A slap to the ear can cause a stunning effect, greater than that of a punch.(granted the punch is not to the face) These techniques are called thunder claps for a reason. Weither or not you "pop" the ear drum, it can still cause more disorientation, and it is less likely you will injure your knuckles on someones skull. I have not heard of many people denying these techniques effectiveness in my 26 years of practice.


----------



## Tony (Apr 21, 2006)

We ahve practiced this technique but never had to use it! I try to practice all the techniques we don't use in sparring so I have more options. I would never enter any competitions because there are just too many rules. Anyway we practice this technique on a pad. Its surprisingly effective if you're a petit woman.


----------



## KenpoBruce2006 (Apr 24, 2006)

Love going to the ears. Whether boxing them or grabbing them.  Both are highly effective.  They stun easily and leave you the option to depart or finish, depending on the situation.  Watch a fighter take a ridge hand to one ear and he dropped like a sack of potatoes where he stood.  Out like a light.  We make great use of them.


----------



## Hand Sword (Apr 25, 2006)

HuH? What'd you say? I'm Where? 
	

	
	
		
		

		
			





  Did I win?


----------



## Koryuhoka (May 3, 2006)

ABSOLUTELY!


----------



## Ross (May 4, 2006)

scottcatchot said:
			
		

> Yes, I find it a good technique. Another technique that is good for front bear hug without arms pinned is knife hand striking the nerve that is at the base of thre neck on both sides at the same time (forgive me I can't remember the name of the nerve I will get back with the name) It is very effective I have used it and have had someone use it on me full force (sucks0 it made my shoulders lock up and my knees buckle. It put me down, but for a limited time. I am a large guy 6'1 and over 260 lbs.
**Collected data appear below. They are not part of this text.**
-- ==== Sys2Proof/Machine/Sweep.lean ====
section
/-!
DEFINITION. Range forms: the CACHE forms over a range (R293, R324) and WRANGE (R236).

Every page of the range is translated and checked first, then the lines are acted on. A form whose pages are all at hand and whose lines lie in one
page is done in one step. Any other parks its slot: it waits for walks, and goes on by one page at each of its slot's turns (log 5), so that other
accesses and an L2HM take places between.
-/

namespace Sys2Proof.Machine

/-- The reader-cache lines of a creel that hold lines of the given ranges are dropped, and the fills on their way to them (R236, R293). -/
def State.dropReaderLines (s : State) (lin : Nat) (ranges : List (Nat × Nat)) : State :=
  let touch := fun (ln : Nat) => ranges.any fun (g, n) => decide (g < ln * 1024 + 1024 ∧ ln * 1024 < g + n)
  let s := (List.range 24).foldl (fun s c =>
    let core := coreAt lin c
    ((s.core core).l2.filter fun (_, l) => l.reader && touch l.line).foldl (fun s (w, _) => s.l2Drop core w) s) s
  s.cancelFills lin touch

/-- The lines that a span touches, each with its home core under the masks of now (R79, R324). -/
def State.spanLines (s : State) (lin : Nat) (sp : Span) : List (Nat × Nat) :=
  (List.range ((sp.place.gpa % 1024 + sp.n + 1023) / 1024)).filterMap fun k =>
    let g := sp.place.gpa / 1024 * 1024 + 1024 * k
    (s.homeAt lin sp.place g).map fun c => (coreAt lin c, g)

/-- What checking a page comes to. -/
inductive SweepPage where
  | ok (l : List Span) (n : Nat)
  | trap (t : Trap)
  | wait
  deriving DecidableEq, Repr

/-- What a local form needs of its leaves (R293). -/
def sweepNeed (fn : Nat) : Need := if fn = 1 then .write else .read
def Sweep.global (w : Sweep) : Bool := w.fn == 3 || w.fn == 6

/-- The next page of a local form: pages of creel SRAM are skipped (R293). -/
def State.sweepLocal (s : State) (id : Nat) (w : Sweep) : State × SweepPage :=
  let v := BitVec.ofNat 64 w.va
  let n := min w.left (2 ^ 16 - w.va % 2 ^ 16)
  if 2 ^ 47 ≤ w.va then (s, .trap ⟨0x05, v, false⟩)
  else
    match s.unitXlate (sweepReq id) id false w.va with
    | (s, .wait) => (s, .wait)
    | (s, .fault (.cause c)) => (s, .trap ⟨c, v, false⟩)
    | (s, .fault (.bad _ _)) => (s, .trap ⟨0x09, v, false⟩)
    | (s, .ok e) =>
      let p := e.phys (slotLin id) w.va
      let lpa := lpaOf p.gpa
      let home := if isDram lpa then s.homeOf (slotLin id) p.hk p.home lpa else none
      if isDram lpa && home.isNone then (s, .trap ⟨0x05, v, false⟩)
      else if !permitted e (sweepNeed w.fn) (s.slot id).mode then (s, .trap ⟨0x08, v, false⟩)
      else (s, .ok (if isDram lpa then [⟨w.va, n, p.place home⟩] else []) n)

/-- The next page of RINV, which needs RD (R293), or of WRANGE, which needs only a translation (R236). -/
def State.sweepGlobal (s : State) (id : Nat) (w : Sweep) : State × SweepPage :=
  let v := BitVec.ofNat 64 w.va
  if 2 ^ 64 ≤ w.va then (s, .trap ⟨0x06, v, false⟩)
  else
    match s.unitXlate (sweepReq id) id true w.va with
    | (s, .wait) => (s, .wait)
    | (s, .fault (.cause c)) => (s, .trap ⟨if w.fn = 6 then 0x06 else c, v, false⟩)
    | (s, .fault (.bad _ _)) => (s, .trap ⟨0x09, v, false⟩)
    | (s, .ok e) =>
      let n := min w.left (2 ^ e.bits - w.va % 2 ^ e.bits)
      let p := e.phys (slotLin id) w.va
      if w.fn = 3 ∧ !permitted e .read (s.slot id).mode then (s, .trap ⟨0x08, v, false⟩)
      else (s, .ok [⟨w.va, n, p.place none⟩] n)

/-- The next page of a form. L2PF raises no fault and skips the page (R293). -/
def State.sweepPage (s : State) (id : Nat) (w : Sweep) : State × SweepPage :=
  match if w.global then s.sweepGlobal id w else s.sweepLocal id w with
  | (s, .trap t) => (s, if w.fn = 5 then .ok [] (min w.left (2 ^ 16 - w.va % 2 ^ 16)) else .trap t)
  | r => r

/-- Pages checked as far as they are at hand: the form with what it has checked, and the trap of a page, if any. -/
def State.sweepCheck (s : State) (id : Nat) (w : Sweep) : Nat → State × Sweep × Option Trap
  | 0 => (s, w, none)
  | n + 1 =>
    if w.left = 0 then (s, w, none)
    else
      match s.sweepPage id w with
      | (s, .ok l m) => s.sweepCheck id { w with va := w.va + m, left := w.left - m, spans := w.spans ++ l } n
      | (s, .trap t) => (s, w, some t)
      | (s, .wait) => (s, w, none)

/-- The effect on the line of an address in a slice, if the slice holds it. -/
def State.onLine (s : State) (core g : Nat) (f : Nat → Line → State → State) : State :=
  match s.l2Find core g with
  | some (w, l) => f w l s
  | none => s

/-- The effect of a local form on one line (R293): L2WB, L2INV, L2WBI, L2PF. A pinned line is written back and stays. -/
def State.sweepLine (s : State) (fn : Nat) (sp : Span) (core g : Nat) : State :=
  match fn with
  | 0 => s.onLine core g fun w _ s => s.l2WriteBack core w
  | 1 => s.onLine core g fun w l s => if l.pins = 0 then s.l2Drop core w else s.l2WriteBack core w
  | 2 =>
    s.onLine core g fun w l s =>
      let s := s.l2WriteBack core w
      if l.pins = 0 then s.l2Drop core w else s
  | _ => (List.range 8).foldl (fun s i => s.l2Ensure core (g + 128 * i) sp.place.hk sp.place.hm s.me.world.toNat) s

/-- The effect of a form on the lines of one page (R293). -/
def State.sweepSpan (s : State) (lin fn : Nat) (sp : Span) : State :=
  if fn = 3 ∨ fn = 6 then s.dropReaderLines lin [(sp.place.gpa, sp.n)]
  else (s.spanLines lin sp).foldl (fun s (c, g) => s.sweepLine fn sp c g) s

/-- The slot parks on a range form, which takes a number among the accesses. -/
def State.parkSweep (s : State) (w : Sweep) : State :=
  if w.since = 0 then
    let (id, s) := s.newId
    s.park (.sweep { w with since := id })
  else s.park (.sweep w)

/-- A form whose pages are all checked acts on the next page. The last ends it: WRANGE then binds its range (R236). -/
def State.sweepAct (s : State) (w : Sweep) : State :=
  match w.spans with
  | sp :: r :: l => (s.sweepSpan s.lin w.fn sp).parkSweep { w with spans := r :: l }
  | l =>
    let s := l.foldl (fun s sp => s.sweepSpan s.lin w.fn sp) s
    if w.fn = 6 then
      let (id, s) := s.newId
      (s.updMe fun sl =>
        { sl with watches := mapPut sl.watches w.k { sl.watch w.k with bind := id, start := w.start, len := w.len } }).retire 4
    else s.retire 4

/-- A range form goes on: checks, then lines. -/
def State.sweepGo (s : State) (w : Sweep) : State :=
  match s.sweepCheck s.cur w (pagesOf w.left) with
  | (s, _, some t) => s.trap t
  | (s, w, none) => if w.left = 0 then s.sweepAct w else s.parkSweep w

/-- A form whose pages are all checked acts at once on what is left of it whose homes mask k gives, as an L2HM returns it (R294 step 5, R324). It ends
when that was all. -/
def State.sweepReturned (s : State) (k id : Nat) (w : Sweep) : State :=
  let under := fun (sp : Span) => sp.place.hk && sp.place.hm % 4 == k
  let cur := s.cur
  let s := (w.spans.filter under).foldl (fun s sp => s.sweepSpan s.lin w.fn sp) { s with cur := id }
  let w := { w with spans := w.spans.filter (!under ·) }
  { (if w.spans.isEmpty then s.sweepAct w else s.waitOf id (.sweep w)) with cur := cur }

/-- A turn of a slot that a range form has parked. -/
def State.sweepTurn (s : State) (w : Sweep) : State :=
  if s.unitWaits s.lin (sweepReq s.cur) then s else s.sweepGo w

end Sys2Proof.Machine
end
It wouldn't be a show stopper but really makes a large opening to flow into another technique.


 
Sir,
While I agree that this is an effective strike, when executed correctly (correct angles, target specifics etc) it can put someone down permamently. Striking nerves on opposite meridian lines can be fatal. I would assume that until now you have been lucky. 
However, when you know the exact targets and strike them correctly it will do more than lock up your shoulders and knees. 
If you practise this "full force" it is only a matter of time until you stumble across this. There are several "knockout guys" who specialise in seminars on this, please practise this with extreme caution.
Regards


----------



## Ross (May 4, 2006)

Reading the posts so far on this site about this I would suggest rather than a slap to the ear you should cup your hand and strike. This is called a compression strike and the trapped air in your hand is forced into the ear canal and disrupts the inner ear. A pop is heard, the guy loses the ability to stand and unconscious can take hold.

In one of my classes a female practioner once dropped a much bigger and heavier guy using this technique and she kept saying after "I hardly touched him!". 

It is a very effective technique but must only be practised with caution. After all, I dont think any of us are here to knock people out each lesson - who would we play with?


----------